Le président de la Confédération générale autonome des travailleurs algériens (Cgata), Rachid Malaoui, a estimé hier que «les 4B (Bensalah, Belaïz, Bedoui, Bouchareb, ndlr) démissionneront tôt ou tard» car, a-t-il expliqué, «personne ne résistera au peuple».
De plus, «rien ne peut se faire sans la volonté du peuple», a-t-il affirmé lors d’une conférence-débat organisée par notre confrère Le Courrier d’Algérie, sous le thème «Transition en
Algérie : par qui et par quels mécanisme ? ». Pour le cas précis de Abdelkader Bensalah, président de l’Etat par intérim, M. Malaoui dira que ce dernier «s’est trahi» lorsqu’il a déclaré, le jour de son installation, qu’il allait démissionner le 8 juillet. «Cela veut dire qu’il est d’ores et déjà certain qu’il n’y aura pas de second tour aux élections», relève le président de la Cgata, rappelant néanmoins que cette élection «n’aura pas lieu tel qu’elle est programmée par le pouvoir en place ».
Le chemin vers un scrutin présidentiel passe par une «période de transition sous l’égide d’une assemblée constituante», a plaidé l’invité du Courrier d’Algérie, estimant que «nous ne pouvons pas aller loin avec une Constitution qui ne garantit pas les droits». S’inscrivant contre l’option d’aller directement vers l’élection, M. Malaoui rappellera qu’il a déjà appelé tous les travailleurs à la boycotter. «On n’est pas pressé d’avoir un président et personne ne votera», poursuit-il.
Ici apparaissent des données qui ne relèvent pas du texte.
-- ==== Sys2Proof/Laws/EventFields.lean ====
section
/-! SUPPORT. The fields of the device that event reporting, the recorder and the violation log leave as they were. -/

namespace Sys2Proof.Machine

/-! ### Fields that `Dev.quiet` keeps -/

theorem quiet_gj7716 {a b : Dev} (h : a.quiet = b.quiet) : a.gj7716 = b.gj7716 := by
  have := congrArg Dev.gj7716 h; exact this
theorem quiet_grade {a b : Dev} (h : a.quiet = b.quiet) : a.grade = b.grade := by
  have := congrArg Dev.grade h; exact this
theorem quiet_tick {a b : Dev} (h : a.quiet = b.quiet) : a.tick = b.tick := by
  have := congrArg Dev.tick h; exact this
theorem quiet_cyc {a b : Dev} (h : a.quiet = b.quiet) : a.cyc = b.cyc := by
  have := congrArg Dev.cyc h; exact this
theorem quiet_cutDone {a b : Dev} (h : a.quiet = b.quiet) : a.cutDone = b.cutDone := by
  have := congrArg Dev.cutDone h; exact this
theorem quiet_records {a b : Dev} (h : a.quiet = b.quiet) : a.records = b.records := by
  have := congrArg Dev.records h; exact this
theorem quiet_ties {a b : Dev} (h : a.quiet = b.quiet) : a.ties = b.ties := by
  have := congrArg Dev.ties h; exact this
theorem quiet_units {a b : Dev} (h : a.quiet = b.quiet) : a.units = b.units := by
  have := congrArg Dev.units h; exact this
theorem quiet_wings {a b : Dev} (h : a.quiet = b.quiet) : a.wings = b.wings := by
  have := congrArg Dev.wings h; exact this
theorem quiet_fns {a b : Dev} (h : a.quiet = b.quiet) : a.fns = b.fns := by
  have := congrArg Dev.fns h; exact this
theorem quiet_queues {a b : Dev} (h : a.quiet = b.quiet) : a.queues = b.queues := by
  have := congrArg Dev.queues h; exact this
theorem quiet_ports {a b : Dev} (h : a.quiet = b.quiet) : a.ports = b.ports := by
  have := congrArg Dev.ports h; exact this
theorem quiet_jobs {a b : Dev} (h : a.quiet = b.quiet) : a.jobs = b.jobs := by
  have := congrArg Dev.jobs h; exact this
theorem quiet_nextJob {a b : Dev} (h : a.quiet = b.quiet) : a.nextJob = b.nextJob := by
  have := congrArg Dev.nextJob h; exact this
theorem quiet_keys {a b : Dev} (h : a.quiet = b.quiet) : a.keys = b.keys := by
  have := congrArg Dev.keys h; exact this
theorem quiet_rng {a b : Dev} (h : a.quiet = b.quiet) : a.rng = b.rng := by
  have := congrArg Dev.rng h; exact this
theorem quiet_acl {a b : Dev} (h : a.quiet = b.quiet) : a.acl = b.acl := by
  have := congrArg Dev.acl h; exact this
theorem quiet_pot {a b : Dev} (h : a.quiet = b.quiet) : a.pot = b.pot := by
  have := congrArg Dev.pot h; exact this
theorem quiet_crd {a b : Dev} (h : a.quiet = b.quiet) : a.crd = b.crd := by
  have := congrArg Dev.crd h; exact this
theorem quiet_lcs {a b : Dev} (h : a.quiet = b.quiet) : a.lcs = b.lcs := by
  have := congrArg Dev.lcs h; exact this
theorem quiet_tmp {a b : Dev} (h : a.quiet = b.quiet) : a.tmp = b.tmp := by
  have := congrArg Dev.tmp h; exact this
theorem quiet_bat {a b : Dev} (h : a.quiet = b.quiet) : a.bat = b.bat := by
  have := congrArg Dev.bat h; exact this
theorem quiet_guards {a b : Dev} (h : a.quiet = b.quiet) : a.guards = b.guards := by
  have := congrArg Dev.guards h; exact this
theorem quiet_pwr {a b : Dev} (h : a.quiet = b.quiet) : a.pwr = b.pwr := by
  have := congrArg Dev.pwr h; exact this
theorem quiet_svc {a b : Dev} (h : a.quiet = b.quiet) : a.svc = b.svc := by
  have := congrArg Dev.svc h; exact this
theorem quiet_twn {a b : Dev} (h : a.quiet = b.quiet) : a.twn = b.twn := by
  have := congrArg Dev.twn h; exact this
theorem quiet_evr {a b : Dev} (h : a.quiet = b.quiet) : a.evr = b.evr := by
  have := congrArg Dev.evr h; exact this
theorem quiet_mgt {a b : Dev} (h : a.quiet = b.quiet) : a.mgt = b.mgt := by
  have := congrArg Dev.mgt h; exact this
theorem quiet_nv {a b : Dev} (h : a.quiet = b.quiet) : a.nv = b.nv := by
  have := congrArg Dev.nv h; exact this
theorem quiet_free {a b : Dev} (h : a.quiet = b.quiet) : a.free = b.free := by
  have := congrArg Dev.free h; exact this

/-! ### Fields that `Dev.silent` keeps -/

theorem silent_gj7716 {a b : Dev} (h : a.silent = b.silent) : a.gj7716 = b.gj7716 := by
  have := congrArg Dev.gj7716 h; exact this
theorem silent_grade {a b : Dev} (h : a.silent = b.silent) : a.grade = b.grade := by
  have := congrArg Dev.grade h; exact this
theorem silent_tick {a b : Dev} (h : a.silent = b.silent) : a.tick = b.tick := by
  have := congrArg Dev.tick h; exact this
theorem silent_cyc {a b : Dev} (h : a.silent = b.silent) : a.cyc = b.cyc := by
  have := congrArg Dev.cyc h; exact this
theorem silent_cutDone {a b : Dev} (h : a.silent = b.silent) : a.cutDone = b.cutDone := by
  have := congrArg Dev.cutDone h; exact this
theorem silent_records {a b : Dev} (h : a.silent = b.silent) : a.records = b.records := by
  have := congrArg Dev.records h; exact this
theorem silent_ties {a b : Dev} (h : a.silent = b.silent) : a.ties = b.ties := by
  have := congrArg Dev.ties h; exact this
theorem silent_units {a b : Dev} (h : a.silent = b.silent) : a.units = b.units := by
  have := congrArg Dev.units h; exact this
theorem silent_wings {a b : Dev} (h : a.silent = b.silent) : a.wings = b.wings := by
  have := congrArg Dev.wings h; exact this
theorem silent_fns {a b : Dev} (h : a.silent = b.silent) : a.fns = b.fns := by
  have := congrArg Dev.fns h; exact this
theorem silent_queues {a b : Dev} (h : a.silent = b.silent) : a.queues = b.queues := by
  have := congrArg Dev.queues h; exact this
theorem silent_ports {a b : Dev} (h : a.silent = b.silent) : a.ports = b.ports := by
  have := congrArg Dev.ports h; exact this
theorem silent_jobs {a b : Dev} (h : a.silent = b.silent) : a.jobs = b.jobs := by
  have := congrArg Dev.jobs h; exact this
theorem silent_nextJob {a b : Dev} (h : a.silent = b.silent) : a.nextJob = b.nextJob := by
  have := congrArg Dev.nextJob h; exact this
theorem silent_keys {a b : Dev} (h : a.silent = b.silent) : a.keys = b.keys := by
  have := congrArg Dev.keys h; exact this
theorem silent_rng {a b : Dev} (h : a.silent = b.silent) : a.rng = b.rng := by
  have := congrArg Dev.rng h; exact this
theorem silent_acl {a b : Dev} (h : a.silent = b.silent) : a.acl = b.acl := by
  have := congrArg Dev.acl h; exact this
theorem silent_pot {a b : Dev} (h : a.silent = b.silent) : a.pot = b.pot := by
  have := congrArg Dev.pot h; exact this
theorem silent_crd {a b : Dev} (h : a.silent = b.silent) : a.crd = b.crd := by
  have := congrArg Dev.crd h; exact this
theorem silent_lcs {a b : Dev} (h : a.silent = b.silent) : a.lcs = b.lcs := by
  have := congrArg Dev.lcs h; exact this
theorem silent_tmp {a b : Dev} (h : a.silent = b.silent) : a.tmp = b.tmp := by
  have := congrArg Dev.tmp h; exact this
theorem silent_bat {a b : Dev} (h : a.silent = b.silent) : a.bat = b.bat := by
  have := congrArg Dev.bat h; exact this
theorem silent_guards {a b : Dev} (h : a.silent = b.silent) : a.guards = b.guards := by
  have := congrArg Dev.guards h; exact this
theorem silent_pwr {a b : Dev} (h : a.silent = b.silent) : a.pwr = b.pwr := by
  have := congrArg Dev.pwr h; exact this
theorem silent_svc {a b : Dev} (h : a.silent = b.silent) : a.svc = b.svc := by
  have := congrArg Dev.svc h; exact this
theorem silent_twn {a b : Dev} (h : a.silent = b.silent) : a.twn = b.twn := by
  have := congrArg Dev.twn h; exact this
theorem silent_mgt {a b : Dev} (h : a.silent = b.silent) : a.mgt = b.mgt := by
  have := congrArg Dev.mgt h; exact this
theorem silent_free {a b : Dev} (h : a.silent = b.silent) : a.free = b.free := by
  have := congrArg Dev.free h; exact this
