-- ==== Sys2Proof/Laws/Service.lean ====
section
/-! SUPPORT. What the shared operations over units, guarded pairs and replacement causes can change. -/

namespace Sys2Proof.Machine

/-! ### Units -/

theorem getUnit_modUnit (d : Dev) (u : Nat) (g : UnitSt → UnitSt) (k : Nat) :
    getUnit (modUnit d u g) k = if k = u then g (getUnit d u) else getUnit d k := by
  by_cases h : k = u
  · subst h; simp [modUnit, getUnit, setUnit]
  · simp [h, modUnit, getUnit, setUnit, tabGet_put_other]

/-- One change of every unit of a list, for a change that is the same when done twice. -/
theorem getUnit_foldl_modUnit (g : UnitSt → UnitSt) (hg : ∀ x, g (g x) = g x) (l : List Nat) (d : Dev) (k : Nat) :
    getUnit (l.foldl (fun d s => modUnit d s g) d) k = if l.contains k then g (getUnit d k) else getUnit d k := by
  induction l generalizing d with
  | nil => rfl
  | cons a r ih =>
    rw [List.foldl_cons, ih, getUnit_modUnit]
    by_cases h : k = a
    · subst h; simp [hg]
    · simp [h]

theorem foldl_modUnit_only (g : UnitSt → UnitSt) (l : List Nat) (d : Dev) :
    (l.foldl (fun d s => modUnit d s g) d) = { d with units := (l.foldl (fun d s => modUnit d s g) d).units } := by
  induction l generalizing d with
  | nil => rfl
  | cons a r ih => rw [List.foldl_cons, ih]; rfl

/-- A request to units changes units alone. -/
theorem requestService_only (d : Dev) (u : Nat) (v : Word) : requestService d u v = { d with units := (requestService d u v).units } :=
  foldl_modUnit_only _ _ _

theorem getUnit_requestService (d : Dev) (u : Nat) (v : Word) (k : Nat) :
    getUnit (requestService d u v) k =
      if (shelvesBelow u).contains k then
        { getUnit d k with request := if bits v 0 2 = 1 then 1 else if bits v 0 2 = 2 then 2 else 0 }
      else getUnit d k := by
  unfold requestService; rw [getUnit_foldl_modUnit]; intro x; rfl

/-- A touch of a page changes the power state alone. -/
theorem touchPage_only (d : Dev) (p : Nat) : touchPage d p = { d with pwr := (touchPage d p).pwr } := by
  unfold touchPage; split <;> rfl

/-! ### Replacement causes -/

theorem svcPin_only (d : Dev) : svcPin d = { d with svc := (svcPin d).svc, egress := (svcPin d).egress } := by
  unfold svcPin; dsimp only; repeat' split
  all_goals rfl
theorem svcPin_nv (d : Dev) : (svcPin d).nv = d.nv := by rw [svcPin_only]
theorem svcPin_pages (d : Dev) : (svcPin d).pages = d.pages := by rw [svcPin_only]

/-- The causes after a cause is set. -/
theorem setCause_causes (d : Dev) (c : Nat) : (setCause d c).nv.causes =
    if d.nv.causes.getLsbD c then d.nv.causes else d.nv.causes ||| BitVec.ofNat 15 (1 <<< c) := by
  unfold setCause
  split
  · rfl
  · dsimp only
    rw [svcPin_nv]
    split <;> simp

/-- What a cause leaves: everything but the recorder, event reports, the causes and the request pin. -/
def Dev.uncaused (d : Dev) : Dev := { d.silent with svc := { d.svc with reqLow := false }, nv := { d.silent.nv with causes := 0 } }

theorem uncaused_of_silent {a b : Dev} (h : a.silent = b.silent) : a.uncaused = b.uncaused := by
  unfold Dev.uncaused
  rw [h, silent_svc h]

theorem pin_uncaused (d : Dev) (b : Bool) (e : Egress) :
    (emit { d with svc := { d.svc with reqLow := b } } e).uncaused = d.uncaused := rfl

theorem svcPin_or (d : Dev) : svcPin d = d ∨ ∃ b, svcPin d = emit { d with svc := { d.svc with reqLow := b } } (.replaceReq b) := by
  unfold svcPin
  dsimp only
  generalize decide ((if bits (svcCtl d) 16 2 = 2 then 2 else 1) ≤ svcLevel d) = low
  by_cases h : (d.svc.reqDriven && low != d.svc.reqLow) = true
  · exact Or.inr ⟨low, if_pos h⟩
  · exact Or.inl (if_neg h)
theorem svcPin_uncaused (d : Dev) : (svcPin d).uncaused = d.uncaused := by
  rcases svcPin_or d with h | ⟨b, h⟩
  · rw [h]
  · rw [h, pin_uncaused]
theorem setCause_uncaused (d : Dev) (c : Nat) : (setCause d c).uncaused = d.uncaused := by
  unfold setCause
  split
  · rfl
  · dsimp only
    rw [svcPin_uncaused]
    split
    · rw [uncaused_of_silent (raise_silent _ _ _), uncaused_of_silent (evLog_silent _ _ _ _ _)]; rfl
    · rw [uncaused_of_silent (evLog_silent _ _ _ _ _)]; rfl

theorem uncaused_guards {a b : Dev} (h : a.uncaused = b.uncaused) : a.guards = b.guards := by
  have := congrArg Dev.guards h; exact this
theorem uncaused_units {a b : Dev} (h : a.uncaused = b.uncaused) : a.units = b.units := by
  have := congrArg Dev.units h; exact this
theorem uncaused_jobs {a b : Dev} (h : a.uncaused = b.uncaused) : a.jobs = b.jobs := by
  have := congrArg Dev.jobs h; exact this
theorem setCause_guards (d : Dev) (c : Nat) : (setCause d c).guards = d.guards := uncaused_guards (setCause_uncaused d c)

theorem setCause_latched (d : Dev) (c : Nat) : d.latched (setCause d c) := by
  unfold setCause
  split
  · exact Dev.latched_refl _
  · dsimp only
    refine Dev.latched_trans ?_ (latched_of_pages (svcPin_pages _))
    split
    · exact latched_raise (Dev.latched_trans (latched_of_pages (by rfl)) (evLog_latched _ _ _ _ _)) _ _
    · exact Dev.latched_trans (latched_of_pages (by rfl)) (evLog_latched _ _ _ _ _)

end Sys2Proof.Machine
end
Avant d’interpeller le chef d’état-major de l’ANP qui, considère-t-il, devrait «faire aboutir les revendications du peuple et pousser les personnes visées à démissionner de leurs postes». Dans le cas contraire, «nous allons appeler à une grève générale d’une journée de tous les établissements et entreprises, publics et privés», menacera le président de la Cgata. A propos des appels anonymes à des grèves, le syndicaliste se dit contre cette méthode et qu’il préfère «une grève générale, bien organisée et pilotée».
Interrogé sur le mode de fonctionnement actuel au sein des syndicats,
M. Malaoui soutient que «les travailleurs dans tous les secteurs doivent choisir leurs vrais représentants». Des gens «qui défendent les droits des travailleurs et non pas les droits des patrons», précisera-t-il.